Or, in the operator’s framing: telemetry is the instrument panel of a machine you cannot open up. You cannot pull a running distributed system onto a workbench and watch the gears turn; what you have instead is the dashboard — the altimeter, the fuel gauge, the engine-temperature light — and your ability to fly through weather depends on whether those instruments exist and agree. An uninstrumented service is a cockpit with the windshield painted black. The work of this chapter is wiring up the gauges.

What to instrument (and what it costs)

Telemetry is not free — it costs CPU to emit, network to ship, storage to retain, and money to a vendor or a TSDB to query. So instrumentation is a budgeting decision, and a few defaults make the budget go far. Figure 12.1 shows the shape: one instrumented request fanning out into three signals that share an identity.

Structure everything, log deliberately. Make every log line structured (JSON, with fields) rather than a string — the marginal cost is near zero and the payoff is that logs become queryable — but don’t log every line at every level in the hot path: pick levels that mean something and emit DEBUG sparingly in production.

Metrics for the golden signals. Google’s SRE practice names four signals that, for a request-serving service, catch most of what matters: latency (how long requests take), traffic (how many you’re getting), errors (how many fail), and saturation (how full the system is). Instrument those four first; they are cheap, aggregated, and exactly what an alert needs to watch.

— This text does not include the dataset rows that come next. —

-- ==== Sys2Proof/Decode.lean ====
section
/-! DEFINITION. The encoding (30_encoding.md): the default numbers of R6, the fields of R81, the total decoder of R98,
and after it the encoder. Decoder and encoder take the open numbers as a parameter (R6); `decode` and `encode` are the
two at the defaults. -/

namespace Sys2Proof

/-- R6's default numbers. Log entry 1: of these only 0x00 and 0x08 are the source's, the others are the spec's
defaults from general knowledge (D1, D2). -/
def Config.encoding : EncodingParams where
  opRtype := 0x00#6
  opJ     := 0x02#6
  opBeq   := 0x04#6
  opAddi  := 0x08#6
  opSlti  := 0x0A#6
  opSltiu := 0x0B#6
  opAndi  := 0x0C#6
  opOri   := 0x0D#6
  opLui   := 0x0F#6
  opLw    := 0x23#6
  opSw    := 0x2B#6
  fnAdd   := 0x20#6
  fnSub   := 0x22#6
  fnAnd   := 0x24#6
  fnOr    := 0x25#6
  fnSlt   := 0x2A#6
  fnSltu  := 0x2B#6

/-- The seven fields of an instruction word (R81). -/
structure Fields where
  op    : Op6
  rs    : RegIdx
  rt    : RegIdx
  rd    : RegIdx
  funct : Op6
  imm   : Imm16
  jt    : Target26
deriving DecidableEq, Repr

/-- `instruction_partitioner` (R81, R114): all seven fields are cut from every word, whatever the opcode. -/
def partition (iw : Word) : Fields where
  op    := iw.extractLsb' 26 6
  rs    := iw.extractLsb' 21 5
  rt    := iw.extractLsb' 16 5
  rd    := iw.extractLsb' 11 5
  funct := iw.extractLsb' 0 6
  imm   := iw.extractLsb' 0 16
  jt    := iw.extractLsb' 0 26

/-- What a word is (R98): exactly one of the sixteen instructions, an illegal opcode (R91), an illegal function code
(R92). -/
inductive DecodeResult where
  | instr (i : Instr)
  | illegalOpcode
  | illegalFunct
deriving DecidableEq, Repr

/-- The second selection of the R format, by function code (R85, R90). -/
def decodeRtype (p : EncodingParams) (f : Fields) : DecodeResult :=
  if f.funct = p.fnAdd then .instr (.add f.rd f.rs f.rt)
  else if f.funct = p.fnSub then .instr (.sub f.rd f.rs f.rt)
  else if f.funct = p.fnAnd then .instr (.and f.rd f.rs f.rt)
  else if f.funct = p.fnOr then .instr (.or f.rd f.rs f.rt)
  else if f.funct = p.fnSlt then .instr (.slt f.rd f.rs f.rt)
  else if f.funct = p.fnSltu then .instr (.sltu f.rd f.rs f.rt)
  else .illegalFunct

/-- The selection by opcode (R85, R89) on the fields of a word. -/
def decodeFields (p : EncodingParams) (f : Fields) : DecodeResult :=
  if f.op = p.opRtype then decodeRtype p f
  else if f.op = p.opJ then .instr (.j f.jt)
  else if f.op = p.opBeq then .instr (.beq f.rs f.rt f.imm)
  else if f.op = p.opAddi then .instr (.addi f.rt f.rs f.imm)
  else if f.op = p.opSlti then .instr (.slti f.rt f.rs f.imm)
  else if f.op = p.opSltiu then .instr (.sltiu f.rt f.rs f.imm)
  else if f.op = p.opAndi then .instr (.andi f.rt f.rs f.imm)
  else if f.op = p.opOri then .instr (.ori f.rt f.rs f.imm)
  else if f.op = p.opLui then .instr (.lui f.rt f.imm)
  else if f.op = p.opLw then .instr (.lw f.rt f.rs f.imm)
  else if f.op = p.opSw then .instr (.sw f.rt f.rs f.imm)
  else .illegalOpcode

/-- The decoding procedure of R98, total on 32-bit words, for any encoding numbers. -/
def decodeWith (p : EncodingParams) (iw : Word) : DecodeResult :=
  decodeFields p (partition iw)

/-- The decoder of the machine: R98 with the default numbers of R6. -/
def decode (iw : Word) : DecodeResult :=
  decodeWith Config.encoding iw

/-- An R-format word (R82); the ignored bits 10:6 are 0, as in R96's listings. -/
def rWord (op : Op6) (rs rt rd : RegIdx) (fn : Op6) : Word :=
  op ++ rs ++ rt ++ rd ++ 0#5 ++ fn

/-- An I-format word (R83). -/
def iWord (op : Op6) (rs rt : RegIdx) (imm : Imm16) : Word :=
  op ++ rs ++ rt ++ imm

/-- A J-format word (R84). -/
def jWord (op : Op6) (jt : Target26) : Word :=
  op ++ jt

/-- The word of an instruction (R82 to R84, R89, R90), for any encoding numbers; the `rs` field of lui is 0 (R96). -/
def encodeWith (p : EncodingParams) : Instr → Word
  | .add rd rs rt    => rWord p.opRtype rs rt rd p.fnAdd
  | .sub rd rs rt    => rWord p.opRtype rs rt rd p.fnSub
  | .and rd rs rt    => rWord p.opRtype rs rt rd p.fnAnd
  | .or rd rs rt     => rWord p.opRtype rs rt rd p.fnOr
  | .slt rd rs rt    => rWord p.opRtype rs rt rd p.fnSlt
  | .sltu rd rs rt   => rWord p.opRtype rs rt rd p.fnSltu
  | .addi rt rs imm  => iWord p.opAddi rs rt imm
  | .slti rt rs imm  => iWord p.opSlti rs rt imm
  | .sltiu rt rs imm => iWord p.opSltiu rs rt imm
  | .andi rt rs imm  => iWord p.opAndi rs rt imm
  | .ori rt rs imm   => iWord p.opOri rs rt imm
  | .lui rt imm      => iWord p.opLui 0#5 rt imm
  | .lw rt rs imm    => iWord p.opLw rs rt imm
  | .sw rt rs imm    => iWord p.opSw rs rt imm
  | .beq rs rt imm   => iWord p.opBeq rs rt imm
  | .j jt            => jWord p.opJ jt

/-- The encoder of the machine: the default numbers of R6. -/
def encode (i : Instr) : Word :=
  encodeWith Config.encoding i

/-- The bits of an instruction's word that no block reads (R93): bits 10:6 of the R format, bits 25:21 of lui. -/
def Instr.ignoredBits : Instr → Word
  | .add _ _ _ | .sub _ _ _ | .and _ _ _ | .or _ _ _ | .slt _ _ _ | .sltu _ _ _ => 0x000007C0#32
  | .lui _ _ => 0x03E00000#32
  | .addi _ _ _ | .slti _ _ _ | .sltiu _ _ _ | .andi _ _ _ | .ori _ _ _ | .lw _ _ _ | .sw _ _ _ | .beq _ _ _ | .j _ =>
    0x00000000#32

/-- The "match" column of spec/opcode_table.json. -/
def Instr.tableMatch : Instr → Word
  | .add _ _ _   => 0x00000020#32
  | .sub _ _ _   => 0x00000022#32
  | .and _ _ _   => 0x00000024#32
  | .or _ _ _    => 0x00000025#32
  | .slt _ _ _   => 0x0000002A#32
  | .sltu _ _ _  => 0x0000002B#32
  | .addi _ _ _  => 0x20000000#32
  | .slti _ _ _  => 0x28000000#32
  | .sltiu _ _ _ => 0x2C000000#32
  | .andi _ _ _  => 0x30000000#32
  | .ori _ _ _   => 0x34000000#32
  | .lui _ _     => 0x3C000000#32
  | .lw _ _ _    => 0x8C000000#32
  | .sw _ _ _    => 0xAC000000#32
  | .beq _ _ _   => 0x10000000#32
  | .j _         => 0x08000000#32

/-- The "mask" column of spec/opcode_table.json. -/
def Instr.tableMask : Instr → Word
  | .add _ _ _ | .sub _ _ _ | .and _ _ _ | .or _ _ _ | .slt _ _ _ | .sltu _ _ _ => 0xFC00003F#32
  | .addi _ _ _ | .slti _ _ _ | .sltiu _ _ _ | .andi _ _ _ | .ori _ _ _ | .lui _ _ | .lw _ _ _ | .sw _ _ _
  | .beq _ _ _ | .j _ => 0xFC000000#32

/-- The 32-bit word of an opcode-table row: the low `nbits` bits of `w`, every bit above them 0. The hardware has no byte
order (R55), so a row's word is the word that memory holds. -/
def tableWord (nbits w : Nat) : Word :=
  BitVec.ofNat 32 (w % 2 ^ nbits)

/-- The instruction the decoder reads from an opcode-table word. -/
def decodeTableWord (nbits w : Nat) : Option Instr :=
  match decode (tableWord nbits w) with
  | .instr i       => some i
  | .illegalOpcode => none
  | .illegalFunct  => none

end Sys2Proof
end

Traces for cross-service latency. A trace is the only tool that answers “the request took 900 ms — where did the 900 ms go?” across a chain of services. Sample them: you rarely need every trace, just a representative slice plus all the errors and slow ones.

The one caveat that turns telemetry from an asset into a liability is cardinality. A metric’s cost is roughly the number of distinct label-value combinations it can produce — its time series count. A label like endpoint has a handful of values and is fine. A label like user_id has millions, and attaching it to a metric quietly creates millions of time series, which can take a Prometheus instance down or turn a metrics bill into a budget incident. The discipline is simple and non-negotiable: metric labels must be bounded; high-cardinality identifiers belong in logs and traces, never in metric labels.

What you’ll learn

How observability differs from monitoring, and why the three pillars — logs, metrics, traces — each answer a question the others cannot
How to replace print-style logging with structured JSON logs carrying a request/correlation ID, using structlog or the standard library done right
How to choose log levels that mean something, so ERROR is signal and not noise
How to instrument the golden signals with the Prometheus client — counters, gauges, and histograms — and which metric type fits which measurement
Why cardinality discipline is the difference between a healthy metrics pipeline and a self-inflicted outage
How OpenTelemetry spans and context propagation let one trace follow a request across service boundaries, and why that’s the only way to debug distributed latency
How a single trace ID stitches logs, metrics, and traces into one story — the correlation that makes the three pillars more than the sum of their parts
How to turn the golden signals into an SLO and the alert that protects it

Prerequisites

Python: Web Development — you’ll instrument the request lifecycle: middleware, the request/response cycle, and async handlers are where this telemetry attaches.
Comfort with Python decorators, context managers, and async/await, since middleware and span instrumentation lean on all three.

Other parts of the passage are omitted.